-- ==== Sys2Proof/Laws/Exec.lean ====
section
/-! SUPPORT. What one command, a sequence of commands and one step can do: every outcome is a next state, named once by `after`
and `afterAll`, with every field of it. -/

namespace Sys2Proof.Laws

open Sys2Proof.Machine

/-- The state a command leaves. -/
def after (i : Instr) (s : State) : State :=
  match i with
  | .nop => s
  | .ldctr a => s.loadCtr a
  | .ldkey b => s.loadKey b
  | .init a b => (s.loadCtr a).loadKey b
  | .next32 => s.advance.respond32 (squares32 s.ctr s.key)
  | .next64 => s.advance.respond64 (squares64 s.ctr s.key)
  | .rand32 a b => s.respond32 (squares32 a b)
  | .rand64 a b => s.respond64 (squares64 a b)

/-- The responses of a command, from the counter and the key it finds. -/
def responsesOf (i : Instr) (c k : Word) : List Response :=
  match i with
  | .nop => []
  | .ldctr _ => []
  | .ldkey _ => []
  | .init _ _ => []
  | .next32 => [narrowResponse c k]
  | .next64 => [wideResponse c k]
  | .rand32 a b => [narrowResponse a b]
  | .rand64 a b => [wideResponse a b]

/-- The counter a command leaves, from the one it finds. -/
def ctrAfter (i : Instr) (c : Word) : Word :=
  match i with
  | .nop => c
  | .ldctr a => a
  | .ldkey _ => c
  | .init a _ => a
  | .next32 => weyl c
  | .next64 => weyl c
  | .rand32 _ _ => c
  | .rand64 _ _ => c

/-- The key a command leaves, from the one it finds. -/
def keyAfter (i : Instr) (k : Word) : Word :=
  match i with
  | .nop => k
  | .ldctr _ => k
  | .ldkey b => b
  | .init _ b => b
  | .next32 => k
  | .next64 => k
  | .rand32 _ _ => k
  | .rand64 _ _ => k

theorem exec_eq_after (i : Instr) (s : State) : exec i s = .next (after i s) := by cases i <;> rfl

@[simp] theorem after_ctr (i : Instr) (s : State) : (after i s).ctr = ctrAfter i s.ctr := by cases i <;> rfl

@[simp] theorem after_key (i : Instr) (s : State) : (after i s).key = keyAfter i s.key := by cases i <;> rfl

@[simp] theorem after_loaded (i : Instr) (s : State) : (after i s).loaded = (s.loaded || i.loadsCtr) := by
  cases i <;> simp [after, Instr.loadsCtr]

@[simp] theorem after_responses (i : Instr) (s : State) :
    (after i s).responses = s.responses ++ responsesOf i s.ctr s.key := by
  cases i <;> simp [after, responsesOf, narrowResponse, wideResponse]

@[simp] theorem after_host (i : Instr) (s : State) : (after i s).host = s.host := by cases i <;> rfl

@[simp] theorem after_resets (i : Instr) (s : State) : (after i s).resets = s.resets := by cases i <;> rfl

@[simp] theorem after_block (i : Instr) (s : State) : (after i s).block = s.block := by cases i <;> rfl

/-- The state a sequence of commands leaves. -/
def afterAll : List Instr → State → State
  | [], s => s
  | i :: is, s => afterAll is (after i s)

theorem execAll_eq_afterAll (l : List Instr) (s : State) : execAll l s = .next (afterAll l s) := by
  induction l generalizing s with
  | nil => rfl
  | cons i is ih => simp [execAll, afterAll, exec_eq_after, ih]

theorem afterAll_append (l m : List Instr) (s : State) : afterAll (l ++ m) s = afterAll m (afterAll l s) := by
  induction l generalizing s with
  | nil => rfl
  | cons i is ih => simp [afterAll, ih]

@[simp] theorem afterAll_host (l : List Instr) (s : State) : (afterAll l s).host = s.host := by
  induction l generalizing s with
  | nil => rfl
  | cons i is ih => simp [afterAll, ih]

@[simp] theorem afterAll_resets (l : List Instr) (s : State) : (afterAll l s).resets = s.resets := by
  induction l generalizing s with
  | nil => rfl
  | cons i is ih => simp [afterAll, ih]

@[simp] theorem afterAll_block (l : List Instr) (s : State) : (afterAll l s).block = s.block := by
  induction l generalizing s with
  | nil => rfl
  | cons i is ih => simp [afterAll, ih]

/-- What one sample does, by its three kinds. -/
theorem receive_cases (p : HostPorts) (s : State) :
    (p.rst = true ∧ receive p s = .next s.applyReset) ∨
    (p.rst = false ∧ p.cmdValid = true ∧ receive p s = .next (after (decode p.cmdOp p.cmdA p.cmdB) s)) ∨
    (p.rst = false ∧ p.cmdValid = false ∧ receive p s = .next s) := by
  cases hr : p.rst <;> cases hv : p.cmdValid <;>
    simp [receive, accepts, State.cmdReady, hr, hv, exec_eq_after]

theorem step_of_nil (s : State) (h : s.host = []) : step s = .next s := by simp [step, State.fetch, h]

theorem step_of_cons (s : State) (p : HostPorts) (rest : List HostPorts) (h : s.host = p :: rest) :
    step s = receive p { s with host := rest } := by simp [step, State.fetch, h]

/-- What one step does: nothing driven, a reset, a command, or a sample without a command. -/
theorem step_cases (s : State) :
    (s.host = [] ∧ step s = .next s) ∨
    ∃ p rest, s.host = p :: rest ∧
      ((p.rst = true ∧ step s = .next ({ s with host := rest } : State).applyReset) ∨
       (p.rst = false ∧ p.cmdValid = true ∧
         step s = .next (after (decode p.cmdOp p.cmdA p.cmdB) { s with host := rest })) ∨
       (p.rst = false ∧ p.cmdValid = false ∧ step s = .next { s with host := rest })) := by
  cases h : s.host with
  | nil => exact .inl ⟨rfl, step_of_nil s h⟩
  | cons p rest =>
    refine .inr ⟨p, rest, rfl, ?_⟩
    rw [step_of_cons s p rest h]
    exact receive_cases p _

/-- A step stays in its block. -/
theorem step_block (s t : State) (h : step s = .next t) : t.block = s.block := by
  obtain ⟨-, e⟩ | ⟨p, rest, -, ⟨-, e⟩ | ⟨-, -, e⟩ | ⟨-, -, e⟩⟩ := step_cases s <;> rw [e] at h <;> cases h <;> simp

/-- Every step answers a next state. -/
theorem step_next (s : State) : ∃ t, step s = .next t := by
  obtain ⟨-, e⟩ | ⟨p, rest, -, ⟨-, e⟩ | ⟨-, -, e⟩ | ⟨-, -, e⟩⟩ := step_cases s <;> exact ⟨_, e⟩

theorem run_zero (s : State) : Sys2Proof.core.run 0 s = .next s := rfl

/-- A run whose first step answers a next state goes on from it. -/
theorem run_succ_of_next (k : Nat) (s t : State) (h : step s = .next t) :
    Sys2Proof.core.run (k + 1) s = Sys2Proof.core.run k t := by
  have e : Sys2Proof.core.step s = .next t := h
  simp [Host.Core.run, e]

end Sys2Proof.Laws
end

● ● ● ● ●

** Exercise details **
The lines of the records that contain the string "commands" should be located and copied.

** Task solution **
/-! SUPPORT. What one command, a sequence of commands and one step can do: every outcome is a next state, named once by `after`
/-- The state a sequence of commands leaves. -/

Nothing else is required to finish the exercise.